**WHAT THE TASK REQUIRES**. From the entries below, copy out every line with "cluster" in it.

== Segment start ==

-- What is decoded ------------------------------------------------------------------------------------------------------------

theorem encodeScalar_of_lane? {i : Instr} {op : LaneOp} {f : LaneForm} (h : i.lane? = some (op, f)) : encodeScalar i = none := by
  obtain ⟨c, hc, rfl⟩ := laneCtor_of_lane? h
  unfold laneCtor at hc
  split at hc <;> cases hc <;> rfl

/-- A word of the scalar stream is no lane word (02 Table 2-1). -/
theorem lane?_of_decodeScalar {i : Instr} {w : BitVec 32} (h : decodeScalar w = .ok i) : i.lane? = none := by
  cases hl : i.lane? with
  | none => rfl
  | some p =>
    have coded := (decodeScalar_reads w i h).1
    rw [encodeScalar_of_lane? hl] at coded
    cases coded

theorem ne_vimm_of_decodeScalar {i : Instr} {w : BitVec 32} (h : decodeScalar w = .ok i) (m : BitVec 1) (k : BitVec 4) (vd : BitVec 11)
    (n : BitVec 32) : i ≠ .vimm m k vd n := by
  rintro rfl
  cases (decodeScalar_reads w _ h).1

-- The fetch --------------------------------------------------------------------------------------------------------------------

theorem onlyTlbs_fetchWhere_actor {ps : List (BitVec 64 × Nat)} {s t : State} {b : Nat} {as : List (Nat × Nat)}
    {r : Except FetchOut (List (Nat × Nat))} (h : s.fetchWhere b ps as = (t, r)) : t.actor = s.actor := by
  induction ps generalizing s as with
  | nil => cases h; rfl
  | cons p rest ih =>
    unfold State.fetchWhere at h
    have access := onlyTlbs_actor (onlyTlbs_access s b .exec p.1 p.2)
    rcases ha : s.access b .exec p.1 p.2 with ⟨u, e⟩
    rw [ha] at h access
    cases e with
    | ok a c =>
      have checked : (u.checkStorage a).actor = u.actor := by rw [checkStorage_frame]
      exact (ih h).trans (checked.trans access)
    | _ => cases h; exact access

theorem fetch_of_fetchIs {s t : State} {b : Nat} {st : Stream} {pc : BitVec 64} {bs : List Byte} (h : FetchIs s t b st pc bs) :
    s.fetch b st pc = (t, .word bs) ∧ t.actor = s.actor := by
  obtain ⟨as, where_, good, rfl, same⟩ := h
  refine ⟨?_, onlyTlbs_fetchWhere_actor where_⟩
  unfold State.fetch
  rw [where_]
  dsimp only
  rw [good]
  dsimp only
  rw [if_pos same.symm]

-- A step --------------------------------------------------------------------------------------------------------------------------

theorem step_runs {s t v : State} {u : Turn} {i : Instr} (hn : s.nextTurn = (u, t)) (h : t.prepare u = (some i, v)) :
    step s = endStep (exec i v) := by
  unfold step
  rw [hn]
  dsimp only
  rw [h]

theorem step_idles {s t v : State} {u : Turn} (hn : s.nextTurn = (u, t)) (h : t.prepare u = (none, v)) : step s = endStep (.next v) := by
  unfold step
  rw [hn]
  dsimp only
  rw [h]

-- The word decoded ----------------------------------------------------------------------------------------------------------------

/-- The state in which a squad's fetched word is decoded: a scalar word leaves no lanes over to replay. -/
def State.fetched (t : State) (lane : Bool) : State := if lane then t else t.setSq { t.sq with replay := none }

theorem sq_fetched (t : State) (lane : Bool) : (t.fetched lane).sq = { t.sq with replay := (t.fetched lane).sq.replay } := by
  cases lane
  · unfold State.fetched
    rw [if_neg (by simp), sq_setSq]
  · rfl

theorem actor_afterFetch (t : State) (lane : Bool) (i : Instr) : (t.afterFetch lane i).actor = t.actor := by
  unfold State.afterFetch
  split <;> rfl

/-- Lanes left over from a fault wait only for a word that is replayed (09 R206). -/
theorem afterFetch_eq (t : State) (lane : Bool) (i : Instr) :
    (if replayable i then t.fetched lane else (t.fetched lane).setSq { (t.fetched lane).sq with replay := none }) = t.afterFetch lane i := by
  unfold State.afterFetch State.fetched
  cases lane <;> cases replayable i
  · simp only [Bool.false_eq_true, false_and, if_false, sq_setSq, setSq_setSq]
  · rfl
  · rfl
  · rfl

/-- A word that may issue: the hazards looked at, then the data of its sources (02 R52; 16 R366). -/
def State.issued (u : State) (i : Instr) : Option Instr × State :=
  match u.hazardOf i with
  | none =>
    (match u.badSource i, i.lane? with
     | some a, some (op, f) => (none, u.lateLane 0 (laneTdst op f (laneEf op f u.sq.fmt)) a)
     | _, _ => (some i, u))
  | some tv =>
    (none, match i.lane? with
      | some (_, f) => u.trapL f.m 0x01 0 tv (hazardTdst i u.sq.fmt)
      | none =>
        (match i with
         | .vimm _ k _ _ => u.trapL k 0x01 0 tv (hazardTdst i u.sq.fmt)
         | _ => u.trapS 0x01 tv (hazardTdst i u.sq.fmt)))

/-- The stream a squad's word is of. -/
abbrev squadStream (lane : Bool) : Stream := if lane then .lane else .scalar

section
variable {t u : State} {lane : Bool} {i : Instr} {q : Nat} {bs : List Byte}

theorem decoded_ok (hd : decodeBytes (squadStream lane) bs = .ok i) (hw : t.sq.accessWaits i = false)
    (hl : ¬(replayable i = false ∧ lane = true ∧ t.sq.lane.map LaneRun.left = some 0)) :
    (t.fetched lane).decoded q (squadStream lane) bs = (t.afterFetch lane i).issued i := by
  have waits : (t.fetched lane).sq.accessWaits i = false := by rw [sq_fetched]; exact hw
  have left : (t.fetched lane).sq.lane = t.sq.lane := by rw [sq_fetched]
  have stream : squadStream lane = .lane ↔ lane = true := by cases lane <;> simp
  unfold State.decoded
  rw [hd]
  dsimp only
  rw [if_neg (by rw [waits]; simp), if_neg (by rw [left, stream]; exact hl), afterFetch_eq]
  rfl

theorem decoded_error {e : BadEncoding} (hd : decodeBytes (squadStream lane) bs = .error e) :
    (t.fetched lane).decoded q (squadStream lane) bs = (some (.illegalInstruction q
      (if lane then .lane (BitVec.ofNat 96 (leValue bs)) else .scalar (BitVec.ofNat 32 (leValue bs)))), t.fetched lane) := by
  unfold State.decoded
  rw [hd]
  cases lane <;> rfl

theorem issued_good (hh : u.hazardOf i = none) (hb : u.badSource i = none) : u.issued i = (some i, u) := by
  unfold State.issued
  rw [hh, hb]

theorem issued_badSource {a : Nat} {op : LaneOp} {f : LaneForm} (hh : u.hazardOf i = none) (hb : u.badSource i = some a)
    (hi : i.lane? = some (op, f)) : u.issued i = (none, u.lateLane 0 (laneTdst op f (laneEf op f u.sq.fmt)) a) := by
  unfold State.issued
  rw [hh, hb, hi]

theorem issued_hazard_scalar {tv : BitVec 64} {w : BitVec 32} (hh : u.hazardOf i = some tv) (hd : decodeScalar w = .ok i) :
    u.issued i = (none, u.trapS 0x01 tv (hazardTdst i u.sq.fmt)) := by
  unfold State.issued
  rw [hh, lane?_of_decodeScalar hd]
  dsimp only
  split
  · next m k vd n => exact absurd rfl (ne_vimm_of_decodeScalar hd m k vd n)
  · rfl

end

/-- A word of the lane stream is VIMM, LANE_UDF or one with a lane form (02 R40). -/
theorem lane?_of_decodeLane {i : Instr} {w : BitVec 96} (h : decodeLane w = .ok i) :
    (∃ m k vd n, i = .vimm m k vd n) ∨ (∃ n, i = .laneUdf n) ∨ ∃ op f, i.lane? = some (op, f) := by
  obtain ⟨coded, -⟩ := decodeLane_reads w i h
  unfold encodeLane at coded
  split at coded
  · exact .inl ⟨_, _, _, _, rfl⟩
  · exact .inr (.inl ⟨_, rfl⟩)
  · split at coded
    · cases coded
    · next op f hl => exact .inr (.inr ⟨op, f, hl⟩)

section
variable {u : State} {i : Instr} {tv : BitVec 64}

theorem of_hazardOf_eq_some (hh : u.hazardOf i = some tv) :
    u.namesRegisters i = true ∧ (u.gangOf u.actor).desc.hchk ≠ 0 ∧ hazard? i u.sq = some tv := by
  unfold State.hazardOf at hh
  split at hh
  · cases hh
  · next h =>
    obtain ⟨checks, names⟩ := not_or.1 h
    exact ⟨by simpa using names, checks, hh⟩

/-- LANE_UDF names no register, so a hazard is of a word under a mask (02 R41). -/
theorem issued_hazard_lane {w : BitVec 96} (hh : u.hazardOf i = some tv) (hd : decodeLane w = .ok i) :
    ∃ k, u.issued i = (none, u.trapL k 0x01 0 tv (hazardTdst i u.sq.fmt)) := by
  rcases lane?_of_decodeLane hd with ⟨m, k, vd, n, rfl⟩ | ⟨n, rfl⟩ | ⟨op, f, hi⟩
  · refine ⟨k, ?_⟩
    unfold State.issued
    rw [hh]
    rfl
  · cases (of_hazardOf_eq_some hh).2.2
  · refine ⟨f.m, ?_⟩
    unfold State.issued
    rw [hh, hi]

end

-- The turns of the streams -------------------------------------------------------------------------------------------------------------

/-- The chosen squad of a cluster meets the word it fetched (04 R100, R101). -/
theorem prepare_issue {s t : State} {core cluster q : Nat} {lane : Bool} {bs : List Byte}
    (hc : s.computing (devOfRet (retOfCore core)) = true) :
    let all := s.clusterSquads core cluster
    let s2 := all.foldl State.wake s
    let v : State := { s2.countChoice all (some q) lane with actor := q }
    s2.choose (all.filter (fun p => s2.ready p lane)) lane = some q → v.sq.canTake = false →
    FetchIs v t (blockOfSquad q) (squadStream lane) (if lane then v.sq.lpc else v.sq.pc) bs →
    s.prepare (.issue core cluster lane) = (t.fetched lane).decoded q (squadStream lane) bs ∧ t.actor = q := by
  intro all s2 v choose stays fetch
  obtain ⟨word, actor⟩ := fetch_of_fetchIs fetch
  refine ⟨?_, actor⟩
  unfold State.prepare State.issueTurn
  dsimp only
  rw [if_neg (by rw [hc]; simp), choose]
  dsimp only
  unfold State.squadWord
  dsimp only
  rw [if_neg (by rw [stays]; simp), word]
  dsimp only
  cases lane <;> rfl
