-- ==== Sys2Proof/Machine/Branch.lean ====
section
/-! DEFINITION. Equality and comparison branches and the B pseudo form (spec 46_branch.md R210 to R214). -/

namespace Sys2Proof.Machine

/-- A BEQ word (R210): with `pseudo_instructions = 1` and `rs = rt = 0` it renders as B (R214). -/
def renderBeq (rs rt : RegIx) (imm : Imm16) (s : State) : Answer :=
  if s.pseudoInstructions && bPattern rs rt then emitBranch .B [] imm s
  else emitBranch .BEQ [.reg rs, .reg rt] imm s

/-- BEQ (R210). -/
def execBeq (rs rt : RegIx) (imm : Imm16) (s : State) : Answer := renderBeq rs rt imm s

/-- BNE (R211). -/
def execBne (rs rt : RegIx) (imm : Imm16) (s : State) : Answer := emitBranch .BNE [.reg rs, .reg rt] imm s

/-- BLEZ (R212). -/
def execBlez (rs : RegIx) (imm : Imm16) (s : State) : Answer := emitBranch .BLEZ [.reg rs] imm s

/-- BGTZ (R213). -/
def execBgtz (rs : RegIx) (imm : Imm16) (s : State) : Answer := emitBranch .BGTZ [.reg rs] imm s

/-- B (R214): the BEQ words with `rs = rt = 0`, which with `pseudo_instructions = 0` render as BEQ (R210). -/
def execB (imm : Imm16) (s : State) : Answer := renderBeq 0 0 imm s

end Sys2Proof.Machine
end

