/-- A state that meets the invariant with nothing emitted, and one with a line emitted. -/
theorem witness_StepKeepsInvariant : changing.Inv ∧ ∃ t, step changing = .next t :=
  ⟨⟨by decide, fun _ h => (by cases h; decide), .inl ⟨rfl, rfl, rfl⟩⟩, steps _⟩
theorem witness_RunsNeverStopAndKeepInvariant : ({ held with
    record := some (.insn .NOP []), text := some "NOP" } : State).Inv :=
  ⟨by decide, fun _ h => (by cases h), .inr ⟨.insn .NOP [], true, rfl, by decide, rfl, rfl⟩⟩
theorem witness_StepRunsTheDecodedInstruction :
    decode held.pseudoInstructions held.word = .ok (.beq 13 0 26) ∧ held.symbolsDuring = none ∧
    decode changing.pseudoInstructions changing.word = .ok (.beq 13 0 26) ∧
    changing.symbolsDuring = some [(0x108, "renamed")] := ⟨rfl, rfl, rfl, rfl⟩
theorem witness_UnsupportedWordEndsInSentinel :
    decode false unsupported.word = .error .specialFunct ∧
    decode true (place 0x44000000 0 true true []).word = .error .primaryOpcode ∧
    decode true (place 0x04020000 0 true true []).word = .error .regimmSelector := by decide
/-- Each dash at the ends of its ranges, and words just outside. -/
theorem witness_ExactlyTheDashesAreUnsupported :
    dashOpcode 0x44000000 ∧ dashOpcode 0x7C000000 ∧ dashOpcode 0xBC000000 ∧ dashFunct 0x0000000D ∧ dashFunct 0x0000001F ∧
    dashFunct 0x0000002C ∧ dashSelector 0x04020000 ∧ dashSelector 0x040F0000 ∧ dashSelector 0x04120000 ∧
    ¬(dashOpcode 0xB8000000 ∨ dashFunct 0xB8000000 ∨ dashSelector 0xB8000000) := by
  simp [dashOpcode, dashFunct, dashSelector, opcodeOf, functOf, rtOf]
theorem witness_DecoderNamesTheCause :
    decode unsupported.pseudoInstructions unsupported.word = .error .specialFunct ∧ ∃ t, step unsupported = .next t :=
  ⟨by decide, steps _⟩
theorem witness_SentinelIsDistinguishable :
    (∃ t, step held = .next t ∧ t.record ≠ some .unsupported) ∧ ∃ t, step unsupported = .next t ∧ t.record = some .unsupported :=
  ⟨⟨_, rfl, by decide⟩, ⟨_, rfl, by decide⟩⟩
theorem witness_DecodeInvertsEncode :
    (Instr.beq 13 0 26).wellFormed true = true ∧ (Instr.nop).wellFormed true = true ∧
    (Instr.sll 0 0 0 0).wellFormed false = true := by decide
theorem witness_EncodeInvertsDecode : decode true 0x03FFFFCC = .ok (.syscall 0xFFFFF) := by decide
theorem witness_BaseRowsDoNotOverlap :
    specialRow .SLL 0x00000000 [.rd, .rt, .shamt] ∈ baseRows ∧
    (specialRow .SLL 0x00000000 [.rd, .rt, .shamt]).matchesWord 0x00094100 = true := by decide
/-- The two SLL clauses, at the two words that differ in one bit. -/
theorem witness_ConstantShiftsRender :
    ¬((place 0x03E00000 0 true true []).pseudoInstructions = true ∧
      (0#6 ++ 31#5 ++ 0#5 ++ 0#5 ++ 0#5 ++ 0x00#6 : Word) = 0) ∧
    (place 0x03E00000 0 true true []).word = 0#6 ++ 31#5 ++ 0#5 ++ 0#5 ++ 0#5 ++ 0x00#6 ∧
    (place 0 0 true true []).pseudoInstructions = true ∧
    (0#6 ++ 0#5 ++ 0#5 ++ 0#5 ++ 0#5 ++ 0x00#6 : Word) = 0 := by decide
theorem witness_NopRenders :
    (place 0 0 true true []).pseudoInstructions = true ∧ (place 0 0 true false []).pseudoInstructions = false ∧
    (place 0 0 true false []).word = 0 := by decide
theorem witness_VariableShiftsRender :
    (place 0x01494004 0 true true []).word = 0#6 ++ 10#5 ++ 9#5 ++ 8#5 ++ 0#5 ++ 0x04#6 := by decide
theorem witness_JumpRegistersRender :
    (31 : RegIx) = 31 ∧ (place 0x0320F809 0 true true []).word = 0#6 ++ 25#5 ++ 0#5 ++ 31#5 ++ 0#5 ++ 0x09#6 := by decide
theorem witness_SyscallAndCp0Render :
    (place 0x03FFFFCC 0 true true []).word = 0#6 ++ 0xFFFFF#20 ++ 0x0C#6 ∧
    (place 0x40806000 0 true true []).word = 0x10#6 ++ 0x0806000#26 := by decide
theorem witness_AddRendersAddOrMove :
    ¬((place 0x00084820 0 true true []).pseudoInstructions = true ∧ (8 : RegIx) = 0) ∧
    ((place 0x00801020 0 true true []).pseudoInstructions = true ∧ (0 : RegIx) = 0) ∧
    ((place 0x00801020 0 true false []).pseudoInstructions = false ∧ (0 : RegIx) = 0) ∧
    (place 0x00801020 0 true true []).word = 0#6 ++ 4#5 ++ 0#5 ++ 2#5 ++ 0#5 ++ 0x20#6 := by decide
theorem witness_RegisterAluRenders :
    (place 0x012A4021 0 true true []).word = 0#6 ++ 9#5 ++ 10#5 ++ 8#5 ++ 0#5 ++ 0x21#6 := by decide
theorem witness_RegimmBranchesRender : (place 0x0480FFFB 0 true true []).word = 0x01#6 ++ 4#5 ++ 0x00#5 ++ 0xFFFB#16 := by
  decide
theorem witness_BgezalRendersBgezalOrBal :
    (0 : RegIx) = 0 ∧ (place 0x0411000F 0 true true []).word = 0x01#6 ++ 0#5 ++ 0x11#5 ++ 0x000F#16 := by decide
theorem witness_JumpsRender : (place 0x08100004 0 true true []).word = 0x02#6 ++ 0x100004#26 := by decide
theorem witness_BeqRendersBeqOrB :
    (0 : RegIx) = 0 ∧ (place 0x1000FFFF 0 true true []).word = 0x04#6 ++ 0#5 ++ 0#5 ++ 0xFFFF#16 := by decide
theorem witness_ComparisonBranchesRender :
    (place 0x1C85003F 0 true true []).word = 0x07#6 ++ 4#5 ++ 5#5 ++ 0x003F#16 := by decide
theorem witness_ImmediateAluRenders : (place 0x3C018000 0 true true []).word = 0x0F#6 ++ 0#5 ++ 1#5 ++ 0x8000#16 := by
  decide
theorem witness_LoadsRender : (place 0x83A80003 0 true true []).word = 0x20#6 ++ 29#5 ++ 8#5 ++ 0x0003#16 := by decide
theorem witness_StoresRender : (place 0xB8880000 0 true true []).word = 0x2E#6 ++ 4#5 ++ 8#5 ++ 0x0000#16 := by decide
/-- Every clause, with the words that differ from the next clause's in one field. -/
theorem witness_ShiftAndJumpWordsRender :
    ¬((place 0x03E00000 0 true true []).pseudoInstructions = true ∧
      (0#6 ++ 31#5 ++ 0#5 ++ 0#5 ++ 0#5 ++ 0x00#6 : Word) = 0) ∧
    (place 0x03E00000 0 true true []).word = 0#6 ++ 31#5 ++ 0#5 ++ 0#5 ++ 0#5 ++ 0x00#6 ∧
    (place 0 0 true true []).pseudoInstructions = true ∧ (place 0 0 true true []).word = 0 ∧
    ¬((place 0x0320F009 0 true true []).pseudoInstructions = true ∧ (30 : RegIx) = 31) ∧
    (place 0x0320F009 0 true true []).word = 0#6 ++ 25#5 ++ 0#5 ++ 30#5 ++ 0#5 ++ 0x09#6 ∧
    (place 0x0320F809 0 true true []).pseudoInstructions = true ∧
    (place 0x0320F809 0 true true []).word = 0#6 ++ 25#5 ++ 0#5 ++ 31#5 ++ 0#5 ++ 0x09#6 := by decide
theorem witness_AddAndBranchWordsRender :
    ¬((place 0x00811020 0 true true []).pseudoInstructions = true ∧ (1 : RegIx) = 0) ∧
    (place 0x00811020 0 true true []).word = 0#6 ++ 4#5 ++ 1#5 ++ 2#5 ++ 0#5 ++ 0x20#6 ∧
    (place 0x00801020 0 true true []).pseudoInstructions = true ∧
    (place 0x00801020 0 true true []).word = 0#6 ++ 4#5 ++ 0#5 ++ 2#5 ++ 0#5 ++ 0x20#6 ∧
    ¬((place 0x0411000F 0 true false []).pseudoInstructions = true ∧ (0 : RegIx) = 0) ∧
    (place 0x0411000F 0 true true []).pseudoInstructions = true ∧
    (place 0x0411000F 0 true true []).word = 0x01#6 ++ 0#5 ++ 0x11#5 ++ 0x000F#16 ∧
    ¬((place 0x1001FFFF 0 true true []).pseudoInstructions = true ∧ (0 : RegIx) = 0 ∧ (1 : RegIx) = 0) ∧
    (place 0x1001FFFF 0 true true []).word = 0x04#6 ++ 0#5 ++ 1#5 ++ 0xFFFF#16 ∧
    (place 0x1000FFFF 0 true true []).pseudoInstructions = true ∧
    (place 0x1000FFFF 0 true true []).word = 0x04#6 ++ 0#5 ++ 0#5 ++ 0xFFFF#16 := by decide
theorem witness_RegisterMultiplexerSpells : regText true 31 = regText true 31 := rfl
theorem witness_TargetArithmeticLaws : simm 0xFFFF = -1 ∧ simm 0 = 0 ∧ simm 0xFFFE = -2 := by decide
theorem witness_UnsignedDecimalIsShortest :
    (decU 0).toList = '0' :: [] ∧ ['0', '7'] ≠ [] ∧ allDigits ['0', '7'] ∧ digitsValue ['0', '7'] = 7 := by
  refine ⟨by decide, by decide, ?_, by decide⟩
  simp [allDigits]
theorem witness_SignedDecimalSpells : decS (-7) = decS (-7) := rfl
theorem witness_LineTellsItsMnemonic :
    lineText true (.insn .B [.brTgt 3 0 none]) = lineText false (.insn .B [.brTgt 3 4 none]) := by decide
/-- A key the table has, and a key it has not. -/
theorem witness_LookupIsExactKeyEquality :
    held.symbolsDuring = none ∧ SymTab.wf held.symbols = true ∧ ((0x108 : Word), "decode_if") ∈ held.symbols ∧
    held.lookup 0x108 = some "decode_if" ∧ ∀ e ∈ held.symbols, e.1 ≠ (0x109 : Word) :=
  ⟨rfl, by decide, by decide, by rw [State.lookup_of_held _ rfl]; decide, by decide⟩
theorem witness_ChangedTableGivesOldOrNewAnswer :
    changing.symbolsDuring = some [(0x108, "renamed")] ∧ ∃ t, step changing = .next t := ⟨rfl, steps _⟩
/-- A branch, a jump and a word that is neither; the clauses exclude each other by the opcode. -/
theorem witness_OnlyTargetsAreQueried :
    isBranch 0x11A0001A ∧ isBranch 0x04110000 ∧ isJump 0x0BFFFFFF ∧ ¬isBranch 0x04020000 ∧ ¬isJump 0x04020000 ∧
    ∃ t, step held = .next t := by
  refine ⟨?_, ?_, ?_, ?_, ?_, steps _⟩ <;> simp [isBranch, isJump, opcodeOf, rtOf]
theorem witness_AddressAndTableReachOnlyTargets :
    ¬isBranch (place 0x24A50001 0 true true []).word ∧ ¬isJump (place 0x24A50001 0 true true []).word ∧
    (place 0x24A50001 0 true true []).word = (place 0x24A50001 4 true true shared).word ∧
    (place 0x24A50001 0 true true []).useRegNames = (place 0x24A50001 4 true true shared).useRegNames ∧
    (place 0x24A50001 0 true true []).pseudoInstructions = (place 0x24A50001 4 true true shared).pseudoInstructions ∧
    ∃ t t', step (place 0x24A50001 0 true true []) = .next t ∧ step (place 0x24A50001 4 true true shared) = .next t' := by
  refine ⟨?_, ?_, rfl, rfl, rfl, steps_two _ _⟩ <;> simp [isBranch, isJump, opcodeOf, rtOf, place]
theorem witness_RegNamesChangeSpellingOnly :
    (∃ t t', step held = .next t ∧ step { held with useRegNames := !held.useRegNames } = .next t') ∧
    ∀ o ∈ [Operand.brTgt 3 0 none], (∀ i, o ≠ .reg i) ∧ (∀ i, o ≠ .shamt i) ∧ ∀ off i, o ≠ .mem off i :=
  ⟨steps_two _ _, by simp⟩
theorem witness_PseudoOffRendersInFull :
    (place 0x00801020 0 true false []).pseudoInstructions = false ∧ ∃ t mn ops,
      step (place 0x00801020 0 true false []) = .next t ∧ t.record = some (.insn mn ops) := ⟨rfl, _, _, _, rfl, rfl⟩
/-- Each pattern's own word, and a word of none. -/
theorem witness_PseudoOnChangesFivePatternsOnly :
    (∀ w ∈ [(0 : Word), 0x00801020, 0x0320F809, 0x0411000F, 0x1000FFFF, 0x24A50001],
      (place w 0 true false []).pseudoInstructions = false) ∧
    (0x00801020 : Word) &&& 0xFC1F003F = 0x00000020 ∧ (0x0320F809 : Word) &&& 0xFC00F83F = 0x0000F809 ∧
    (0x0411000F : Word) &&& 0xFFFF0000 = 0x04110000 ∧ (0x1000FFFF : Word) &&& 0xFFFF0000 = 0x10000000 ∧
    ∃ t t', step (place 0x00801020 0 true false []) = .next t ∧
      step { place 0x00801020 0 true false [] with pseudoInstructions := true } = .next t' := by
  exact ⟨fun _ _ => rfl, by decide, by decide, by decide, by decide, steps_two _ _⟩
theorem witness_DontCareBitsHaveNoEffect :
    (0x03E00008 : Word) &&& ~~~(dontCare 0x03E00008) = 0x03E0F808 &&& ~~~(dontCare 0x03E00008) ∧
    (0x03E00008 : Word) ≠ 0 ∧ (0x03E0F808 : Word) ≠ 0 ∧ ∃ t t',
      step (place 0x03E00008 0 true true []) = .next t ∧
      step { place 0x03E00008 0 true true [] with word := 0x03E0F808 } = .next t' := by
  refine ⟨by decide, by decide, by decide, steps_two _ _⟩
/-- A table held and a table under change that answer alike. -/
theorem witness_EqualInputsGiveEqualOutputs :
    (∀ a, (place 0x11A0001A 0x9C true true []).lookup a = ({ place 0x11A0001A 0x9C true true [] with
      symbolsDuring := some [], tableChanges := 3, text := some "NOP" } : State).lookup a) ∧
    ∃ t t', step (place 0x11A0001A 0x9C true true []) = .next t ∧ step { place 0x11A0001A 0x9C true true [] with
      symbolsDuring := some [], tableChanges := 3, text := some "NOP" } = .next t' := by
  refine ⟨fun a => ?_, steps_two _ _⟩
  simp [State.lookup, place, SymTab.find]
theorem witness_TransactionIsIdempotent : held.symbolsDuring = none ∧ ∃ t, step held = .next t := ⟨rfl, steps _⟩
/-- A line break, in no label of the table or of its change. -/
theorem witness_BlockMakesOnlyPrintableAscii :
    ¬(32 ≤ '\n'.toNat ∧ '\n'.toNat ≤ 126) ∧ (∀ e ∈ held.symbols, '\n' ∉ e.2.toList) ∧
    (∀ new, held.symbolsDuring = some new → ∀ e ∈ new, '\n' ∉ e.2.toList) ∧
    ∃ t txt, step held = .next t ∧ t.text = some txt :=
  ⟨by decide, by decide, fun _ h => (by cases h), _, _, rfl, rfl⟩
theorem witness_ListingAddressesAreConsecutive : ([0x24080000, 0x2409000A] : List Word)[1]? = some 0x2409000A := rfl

== Segment end ==

**SOLUTION**.
/-- The chosen squad of a cluster meets the word it fetched (04 R100, R101). -/
theorem prepare_issue {s t : State} {core cluster q : Nat} {lane : Bool} {bs : List Byte}
    let all := s.clusterSquads core cluster
    s.prepare (.issue core cluster lane) = (t.fetched lane).decoded q (squadStream lane) bs ∧ t.actor = q := by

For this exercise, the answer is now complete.